Requirement: If a line includes the word "theorem", it belongs in the count; state the total for the data below and add nothing.

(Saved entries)

-- ==== Sys2Proof/Tests/Slice0.lean ====
section
/-! SUPPORT. Tests: words of the spec's examples and words written out bit by bit from the encodings decode to their
instructions; the well-formedness check; single steps whose results come from the examples of the rules and from
95_test_vectors.md; and for each statement with hypotheses a state and operands that meet them. -/

/-! ## Words of the examples, chapter by chapter -/

namespace Sys2Proof

/-- Example words of 40_int_arith.md (and 95_test_vectors.md). -/
theorem test_decode_int_arith_1 :
    decode 0x000498a4#32 = some (.alslW 4 5 6 1) ∧
    decode 0x000798a4#32 = some (.alslWu 4 5 6 3) ∧
    decode 0x001018a4#32 = some (.addW 4 5 6) ∧
    decode 0x001098a4#32 = some (.addD 4 5 6) ∧
    decode 0x001118a4#32 = some (.subW 4 5 6) ∧
    decode 0x001198a4#32 = some (.subD 4 5 6) ∧
    decode 0x001218a4#32 = some (.slt 4 5 6) ∧
    decode 0x001298a4#32 = some (.sltu 4 5 6) ∧
    decode 0x001418a4#32 = some (.nor 4 5 6) ∧
    decode 0x001498a4#32 = some (.and 4 5 6) ∧
    decode 0x001518a4#32 = some (.or 4 5 6) ∧
    decode 0x001598a4#32 = some (.xor 4 5 6) ∧
    decode 0x001618a4#32 = some (.orn 4 5 6) ∧
    decode 0x001698a4#32 = some (.andn 4 5 6) ∧
    decode 0x001c18a4#32 = some (.mulW 4 5 6) ∧
    decode 0x001c98a4#32 = some (.mulhW 4 5 6) ∧
    decode 0x001d18a4#32 = some (.mulhWu 4 5 6) ∧
    decode 0x001d98a4#32 = some (.mulD 4 5 6) ∧
    decode 0x001e18a4#32 = some (.mulhD 4 5 6) ∧
    decode 0x001e98a4#32 = some (.mulhDu 4 5 6) ∧
    decode 0x001f18a4#32 = some (.mulwDW 4 5 6) ∧
    decode 0x001f98a4#32 = some (.mulwDWu 4 5 6) ∧
    decode 0x002018a4#32 = some (.divW 4 5 6) ∧
    decode 0x002098a4#32 = some (.modW 4 5 6) ∧
    decode 0x002118a4#32 = some (.divWu 4 5 6) ∧
    decode 0x002198a4#32 = some (.modWu 4 5 6) ∧
    decode 0x002218a4#32 = some (.divD 4 5 6) ∧
    decode 0x002298a4#32 = some (.modD 4 5 6) ∧
    decode 0x002318a4#32 = some (.divDu 4 5 6) ∧
    decode 0x002398a4#32 = some (.modDu 4 5 6) ∧
    decode 0x002d98a4#32 = some (.alslD 4 5 6 3) ∧
    decode 0x023ffca4#32 = some (.slti 4 5 4095) ∧
    decode 0x027ffca4#32 = some (.sltui 4 5 4095) ∧
    decode 0x02bffca4#32 = some (.addiW 4 5 4095) ∧
    decode 0x02e000a4#32 = some (.addiD 4 5 2048) ∧
    decode 0x032000a4#32 = some (.lu52iD 4 5 2048) ∧
    decode 0x037ffca4#32 = some (.andi 4 5 4095) ∧
    decode 0x03a000a4#32 = some (.ori 4 5 2048) ∧
    decode 0x03fffca4#32 = some (.xori 4 5 4095) ∧
    decode 0x120000a4#32 = some (.addu16iD 4 5 32768) :=
  ⟨decode_row (row_in1 (k := 26) rfl) (by decide) rfl,
   decode_row (row_in1 (k := 27) rfl) (by decide) rfl,
   decode_row (row_in1 (k := 30) rfl) (by decide) rfl,
   decode_row (row_in1 (k := 31) rfl) (by decide) rfl,
   decode_row (row_in1 (k := 32) rfl) (by decide) rfl,
   decode_row (row_in1 (k := 33) rfl) (by decide) rfl,
   decode_row (row_in1 (k := 34) rfl) (by decide) rfl,
   decode_row (row_in1 (k := 35) rfl) (by decide) rfl,
   decode_row (row_in1 (k := 38) rfl) (by decide) rfl,
   decode_row (row_in1 (k := 39) rfl) (by decide) rfl,
   decode_row (row_in1 (k := 40) rfl) (by decide) rfl,
   decode_row (row_in1 (k := 41) rfl) (by decide) rfl,
   decode_row (row_in1 (k := 42) rfl) (by decide) rfl,
   decode_row (row_in1 (k := 43) rfl) (by decide) rfl,
   decode_row (row_in2 (k := 2) rfl) (by decide) rfl,
   decode_row (row_in2 (k := 3) rfl) (by decide) rfl,
   decode_row (row_in2 (k := 4) rfl) (by decide) rfl,
   decode_row (row_in2 (k := 5) rfl) (by decide) rfl,
   decode_row (row_in2 (k := 6) rfl) (by decide) rfl,
   decode_row (row_in2 (k := 7) rfl) (by decide) rfl,
   decode_row (row_in2 (k := 8) rfl) (by decide) rfl,
   decode_row (row_in2 (k := 9) rfl) (by decide) rfl,
   decode_row (row_in2 (k := 10) rfl) (by decide) rfl,
   decode_row (row_in2 (k := 11) rfl) (by decide) rfl,
   decode_row (row_in2 (k := 12) rfl) (by decide) rfl,
   decode_row (row_in2 (k := 13) rfl) (by decide) rfl,
   decode_row (row_in2 (k := 14) rfl) (by decide) rfl,
   decode_row (row_in2 (k := 15) rfl) (by decide) rfl,
   decode_row (row_in2 (k := 16) rfl) (by decide) rfl,
   decode_row (row_in2 (k := 17) rfl) (by decide) rfl,
   decode_row (row_in2 (k := 29) rfl) (by decide) rfl,
   decode_row (row_in4 (k := 22) rfl) (by decide) rfl,
   decode_row (row_in4 (k := 23) rfl) (by decide) rfl,
   decode_row (row_in4 (k := 24) rfl) (by decide) rfl,
   decode_row (row_in4 (k := 25) rfl) (by decide) rfl,
   decode_row (row_in4 (k := 26) rfl) (by decide) rfl,
   decode_row (row_in4 (k := 27) rfl) (by decide) rfl,
   decode_row (row_in4 (k := 28) rfl) (by decide) rfl,
   decode_row (row_in4 (k := 29) rfl) (by decide) rfl,
   decode_row (row_in6 (k := 6) rfl) (by decide) rfl⟩

/-- Example words of 40_int_arith.md (and 95_test_vectors.md). -/
theorem test_decode_int_arith_2 :
    decode 0x15000004#32 = some (.lu12iW 4 524288) ∧
    decode 0x17ffffe4#32 = some (.lu32iD 4 1048575) ∧
    decode 0x19ffffe4#32 = some (.pcaddi 4 1048575) ∧
    decode 0x1a000024#32 = some (.pcalau12i 4 1) ∧
    decode 0x1c000024#32 = some (.pcaddu12i 4 1) ∧
    decode 0x1e000024#32 = some (.pcaddu18i 4 1) :=
  ⟨decode_row (row_in6 (k := 7) rfl) (by decide) rfl,
   decode_row (row_in6 (k := 8) rfl) (by decide) rfl,
   decode_row (row_in6 (k := 9) rfl) (by decide) rfl,
   decode_row (row_in6 (k := 10) rfl) (by decide) rfl,
   decode_row (row_in6 (k := 11) rfl) (by decide) rfl,
   decode_row (row_in6 (k := 12) rfl) (by decide) rfl⟩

Expected output: 2